_WHAT THE EXERCISE ASKS_.
Go through the data and copy each line where the word "bytes" shows up.

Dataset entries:
════════

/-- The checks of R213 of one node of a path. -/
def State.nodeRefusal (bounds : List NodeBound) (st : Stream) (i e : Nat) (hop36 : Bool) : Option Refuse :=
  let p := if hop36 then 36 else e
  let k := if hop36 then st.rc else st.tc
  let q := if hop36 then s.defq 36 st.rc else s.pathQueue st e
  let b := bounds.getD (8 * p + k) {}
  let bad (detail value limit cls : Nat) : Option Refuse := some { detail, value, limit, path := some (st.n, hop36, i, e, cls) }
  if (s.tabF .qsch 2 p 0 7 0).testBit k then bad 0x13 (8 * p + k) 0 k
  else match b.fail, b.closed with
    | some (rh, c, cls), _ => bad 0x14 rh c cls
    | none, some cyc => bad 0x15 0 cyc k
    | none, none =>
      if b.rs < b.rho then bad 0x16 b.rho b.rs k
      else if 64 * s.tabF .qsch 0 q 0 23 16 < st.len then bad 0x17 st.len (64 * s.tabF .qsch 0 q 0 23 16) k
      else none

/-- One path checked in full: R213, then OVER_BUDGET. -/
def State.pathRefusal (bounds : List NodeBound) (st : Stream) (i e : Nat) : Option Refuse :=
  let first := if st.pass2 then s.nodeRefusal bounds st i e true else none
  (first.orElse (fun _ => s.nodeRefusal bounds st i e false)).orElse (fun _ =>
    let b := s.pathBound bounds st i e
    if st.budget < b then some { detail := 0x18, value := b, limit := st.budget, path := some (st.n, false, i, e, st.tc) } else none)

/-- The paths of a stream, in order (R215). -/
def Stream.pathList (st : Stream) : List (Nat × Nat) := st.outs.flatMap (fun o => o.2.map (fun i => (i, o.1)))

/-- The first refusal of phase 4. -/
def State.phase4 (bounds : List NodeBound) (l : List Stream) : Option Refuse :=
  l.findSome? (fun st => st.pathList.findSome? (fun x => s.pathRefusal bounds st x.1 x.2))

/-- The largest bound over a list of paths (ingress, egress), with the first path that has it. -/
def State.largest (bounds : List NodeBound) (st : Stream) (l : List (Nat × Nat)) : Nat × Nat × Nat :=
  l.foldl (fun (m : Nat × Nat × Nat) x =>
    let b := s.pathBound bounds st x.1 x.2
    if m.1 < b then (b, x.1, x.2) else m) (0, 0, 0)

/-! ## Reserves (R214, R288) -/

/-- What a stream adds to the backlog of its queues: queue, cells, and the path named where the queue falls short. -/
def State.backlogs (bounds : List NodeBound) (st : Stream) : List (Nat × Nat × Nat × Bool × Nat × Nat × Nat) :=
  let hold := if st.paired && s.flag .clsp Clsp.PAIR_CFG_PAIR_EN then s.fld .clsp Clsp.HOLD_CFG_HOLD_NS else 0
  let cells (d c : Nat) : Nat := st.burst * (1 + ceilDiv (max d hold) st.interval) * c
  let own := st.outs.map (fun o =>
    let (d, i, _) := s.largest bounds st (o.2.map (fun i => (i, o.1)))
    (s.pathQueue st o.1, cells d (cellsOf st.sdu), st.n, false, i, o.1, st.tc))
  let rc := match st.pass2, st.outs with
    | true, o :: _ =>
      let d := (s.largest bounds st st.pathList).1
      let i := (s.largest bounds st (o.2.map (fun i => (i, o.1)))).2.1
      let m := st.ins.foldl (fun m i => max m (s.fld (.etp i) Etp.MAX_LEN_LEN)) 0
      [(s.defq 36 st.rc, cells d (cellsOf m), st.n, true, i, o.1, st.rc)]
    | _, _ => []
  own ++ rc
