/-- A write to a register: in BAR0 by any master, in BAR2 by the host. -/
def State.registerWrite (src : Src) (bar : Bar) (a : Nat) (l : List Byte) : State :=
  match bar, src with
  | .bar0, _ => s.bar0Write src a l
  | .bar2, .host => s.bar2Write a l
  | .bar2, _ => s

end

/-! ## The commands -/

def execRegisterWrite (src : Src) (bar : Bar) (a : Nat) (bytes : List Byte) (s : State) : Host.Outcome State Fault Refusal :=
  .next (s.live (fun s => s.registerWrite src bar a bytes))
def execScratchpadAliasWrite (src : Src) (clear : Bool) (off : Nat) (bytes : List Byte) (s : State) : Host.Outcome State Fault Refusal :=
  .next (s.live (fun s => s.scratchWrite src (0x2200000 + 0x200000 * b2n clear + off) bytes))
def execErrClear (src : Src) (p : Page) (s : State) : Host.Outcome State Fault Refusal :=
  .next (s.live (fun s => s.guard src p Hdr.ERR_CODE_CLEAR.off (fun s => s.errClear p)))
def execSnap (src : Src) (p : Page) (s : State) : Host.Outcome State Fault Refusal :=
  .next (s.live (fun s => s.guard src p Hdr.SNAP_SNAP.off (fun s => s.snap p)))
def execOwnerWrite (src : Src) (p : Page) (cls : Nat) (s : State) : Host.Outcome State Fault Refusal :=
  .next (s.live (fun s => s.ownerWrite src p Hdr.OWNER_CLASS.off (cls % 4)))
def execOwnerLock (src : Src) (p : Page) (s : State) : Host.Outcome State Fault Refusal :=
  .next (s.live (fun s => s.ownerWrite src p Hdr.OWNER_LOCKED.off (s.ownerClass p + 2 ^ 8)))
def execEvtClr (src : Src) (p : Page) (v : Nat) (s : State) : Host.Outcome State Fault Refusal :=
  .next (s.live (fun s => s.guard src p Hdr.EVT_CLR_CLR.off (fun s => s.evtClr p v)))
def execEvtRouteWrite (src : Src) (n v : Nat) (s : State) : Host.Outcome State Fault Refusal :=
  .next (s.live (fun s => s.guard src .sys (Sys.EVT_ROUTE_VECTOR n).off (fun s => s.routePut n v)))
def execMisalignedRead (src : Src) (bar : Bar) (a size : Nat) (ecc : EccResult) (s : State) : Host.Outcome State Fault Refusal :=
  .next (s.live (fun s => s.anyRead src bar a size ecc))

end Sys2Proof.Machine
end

════════

_RESULT FOR THIS EXERCISE_.
def execRegisterWrite (src : Src) (bar : Bar) (a : Nat) (bytes : List Byte) (s : State) : Host.Outcome State Fault Refusal :=
  .next (s.live (fun s => s.registerWrite src bar a bytes))
def execScratchpadAliasWrite (src : Src) (clear : Bool) (off : Nat) (bytes : List Byte) (s : State) : Host.Outcome State Fault Refusal :=
  .next (s.live (fun s => s.scratchWrite src (0x2200000 + 0x200000 * b2n clear + off) bytes))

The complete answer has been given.